Obstructive sleep apnea can develop if excess fat in the neck compresses the airway during sleep. Breathing stops for a few moments, as often as hundreds of times a night. This disorder is often undiagnosed. It can cause loud snoring and excessive daytime sleepiness and increases the risk of high blood pressure, abnormal heart rhythms, metabolic syndrome, heart attacks, heart failure, and strokes.

Obesity can increase the risk of early death. The more severe the obesity, the higher the risk. It is the second most common cause of preventable death (cigarette smoking is the most common). Studies indicate that over a period of 15 years, the death rate is 30% lower for people who had weight loss surgery than for people who had not had it.

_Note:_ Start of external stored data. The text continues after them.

-- ==== Sys2Proof/Machine/RegisterFile.lean ====
section
/-! DEFINITION. CONSTRUCT (70_reset_and_hazards.md R260), RGET, RSET, and the serializer: the wire image of the Register File
(10_state.md R25, R27, R31), RAW and LOADIMG (41_regfile_serializer_ops.md R121 to R126). -/

namespace Sys2Proof.Machine

/-- The attribute word of a segment cache record (R25). -/
def SegCache.attr (c : SegCache) : BitVec 16 :=
  c.g ++ c.db ++ c.l ++ c.avl ++ c.rsvd ++ c.p ++ c.dpl ++ c.s ++ c.type

/-- The 16-byte wire image of a segment cache record (R25). -/
def SegCache.image (c : SegCache) : List Byte :=
  leBits 8 c.base ++ leBits 4 c.limit ++ leBits 2 c.selector ++ leBits 2 c.attr

/-- The segment cache record whose wire image starts at index `i`. -/
def SegCache.parse (b : List Byte) (i : Nat) : SegCache :=
  let attr : BitVec 16 := leAt 16 b (i + 14) 2
  { base := leAt 64 b i 8
    limit := leAt 32 b (i + 8) 4
    selector := leAt 16 b (i + 12) 2
    type := attr.extractLsb 3 0
    s := attr.extractLsb 4 4
    dpl := attr.extractLsb 6 5
    p := attr.extractLsb 7 7
    rsvd := attr.extractLsb 11 8
    avl := attr.extractLsb 12 12
    l := attr.extractLsb 13 13
    db := attr.extractLsb 14 14
    g := attr.extractLsb 15 15 }

/-- The 16-byte wire image of a table pointer record (R27). -/
def TablePtr.image (t : TablePtr) : List Byte := leBits 8 t.base ++ leBits 2 t.limit ++ leBits 6 t.rsvd

/-- The table pointer record whose wire image starts at index `i`. -/
def TablePtr.parse (b : List Byte) (i : Nat) : TablePtr :=
  { base := leAt 64 b i 8, limit := leAt 16 b (i + 8) 2, rsvd := leAt 48 b (i + 10) 6 }

/-- `RegImage` (R31): 400 bytes, the registers in wire order. -/
def Regs.image (r : Regs) : List Byte :=
  leBits 8 r.rax ++ leBits 8 r.rcx ++ leBits 8 r.rdx ++ leBits 8 r.rbx ++ leBits 8 r.rsp ++ leBits 8 r.rbp ++
    leBits 8 r.rsi ++ leBits 8 r.rdi ++ leBits 8 r.r8 ++ leBits 8 r.r9 ++ leBits 8 r.r10 ++ leBits 8 r.r11 ++
    leBits 8 r.r12 ++ leBits 8 r.r13 ++ leBits 8 r.r14 ++ leBits 8 r.r15 ++ leBits 8 r.rip ++ leBits 8 r.rflags ++
    r.es.image ++ r.cs.image ++ r.ss.image ++ r.ds.image ++ r.fs.image ++ r.gs.image ++ r.ldtr.image ++ r.tr.image ++
    r.gdtr.image ++ r.idtr.image ++ leBits 8 r.cr0 ++ leBits 8 r.cr2 ++ leBits 8 r.cr3 ++ leBits 8 r.cr4 ++
    leBits 8 r.cr8 ++ leBits 8 r.dr0 ++ leBits 8 r.dr1 ++ leBits 8 r.dr2 ++ leBits 8 r.dr3 ++ leBits 8 r.dr6 ++
    leBits 8 r.dr7 ++ leBits 8 r.efer

/-- `RegParse` (R31): every bit of the 400 bytes is kept, named or fixed (R34). -/
def Regs.parse (b : List Byte) : Regs :=
  { rax := leAt 64 b 0x000 8
    rcx := leAt 64 b 0x008 8
    rdx := leAt 64 b 0x010 8
    rbx := leAt 64 b 0x018 8
    rsp := leAt 64 b 0x020 8
    rbp := leAt 64 b 0x028 8
    rsi := leAt 64 b 0x030 8
    rdi := leAt 64 b 0x038 8
    r8 := leAt 64 b 0x040 8
    r9 := leAt 64 b 0x048 8
    r10 := leAt 64 b 0x050 8
    r11 := leAt 64 b 0x058 8
    r12 := leAt 64 b 0x060 8
    r13 := leAt 64 b 0x068 8
    r14 := leAt 64 b 0x070 8
    r15 := leAt 64 b 0x078 8
    rip := leAt 64 b 0x080 8
    rflags := leAt 64 b 0x088 8
    es := .parse b 0x090
    cs := .parse b 0x0A0
    ss := .parse b 0x0B0
    ds := .parse b 0x0C0
    fs := .parse b 0x0D0
    gs := .parse b 0x0E0
    ldtr := .parse b 0x0F0
    tr := .parse b 0x100
    gdtr := .parse b 0x110
    idtr := .parse b 0x120
    cr0 := leAt 64 b 0x130 8
    cr2 := leAt 64 b 0x138 8
    cr3 := leAt 64 b 0x140 8
    cr4 := leAt 64 b 0x148 8
    cr8 := leAt 64 b 0x150 8
    dr0 := leAt 64 b 0x158 8
    dr1 := leAt 64 b 0x160 8
    dr2 := leAt 64 b 0x168 8
    dr3 := leAt 64 b 0x170 8
    dr6 := leAt 64 b 0x178 8
    dr7 := leAt 64 b 0x180 8
    efer := leAt 64 b 0x188 8 }

/-- The whole image (R124): the Register File, then the arena, no header and no length. -/
def State.image (s : State) : List Byte := s.regs.image ++ s.mem.toBytes

/-- The Register File CONSTRUCT leaves (R260): zero but for `rflags` bit 1, and `efer.lme` and `efer.lma` for 64. -/
def constructRegs : Arch → Regs
  | .a32 => { Regs.zero with rflags := 0x2 }
  | .a64 => ({ Regs.zero with rflags := 0x2 }.fieldSet (.efer .lme) 1).fieldSet (.efer .lma) 1

/-- CONSTRUCT (R260): accepted in every state; the previous state is discarded. -/
def execConstruct (arch : Arch) (s : State) : Host.Outcome State Fault Refusal :=
  complete .nothing (s.startOver (constructRegs arch) Memory.empty)

/-- RGET (R121). -/
def execRget (field : Field) (s : State) : Host.Outcome State Fault Refusal :=
  stateCommand s fun s => .done (.value (s.regs.fieldGet field)) s

/-- RSET (R122). A value wider than the field is not an operand (00_scope.md R10, notes/assumptions/13.md). -/
def execRset (field : Field) (value : BitVec 64) (s : State) : Host.Outcome State Fault Refusal :=
  typed (decide (value.toNat < 2 ^ field.width)) s <|
    stateCommand s fun s => .done .nothing (s.setRegs (s.regs.fieldSet field value))

/-- RAW (R124). -/
def execRaw (s : State) : Host.Outcome State Fault Refusal := stateCommand s fun s => .done (.bytes s.image) s

/-- LOADIMG (R125): accepted whatever the latch holds, and clears it. -/
def execLoadimg (image : List Byte) (s : State) : Host.Outcome State Fault Refusal :=
  typed (decide (regFileSize ≤ image.length)) s <|
    complete .nothing
      (s.startOver (Regs.parse (slice image 0 regFileSize)) (Memory.ofBytes (image.drop regFileSize)))

end Sys2Proof.Machine
end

Obesity can lead to social, economic, and psychologic problems. For example, people with obesity may be underemployed or unemployed, or they may have a poor body image and low self-esteem.

If untreated, obesity tends to worsen, increasing the risk and severity of complications.

After weight loss, most people return to their pretreatment weight within 5 years. Also, when weight-loss medications are stopped, weight tends to be gained back.

Diagnosis of Obesity

  • Body mass index (BMI)

  • Waist circumference

  • Determination of body composition

Obesity is diagnosed by determining the body mass index (BMI). However, BMI has some limitations. The BMI does not take sex and age into consideration and makes only a few adjustments based on ethnic group. For people who are of Asian descent and some other ethnic groups, the BMI that is considered overweight is slightly lower.

Also, the BMI does not distinguish between lean and fat tissue. Therefore, doctors may be unsure whether a high BMI is due to muscle (for example, in body builders) or excessive fat. In such cases, they determine body composition (the percentage of body fat and muscle).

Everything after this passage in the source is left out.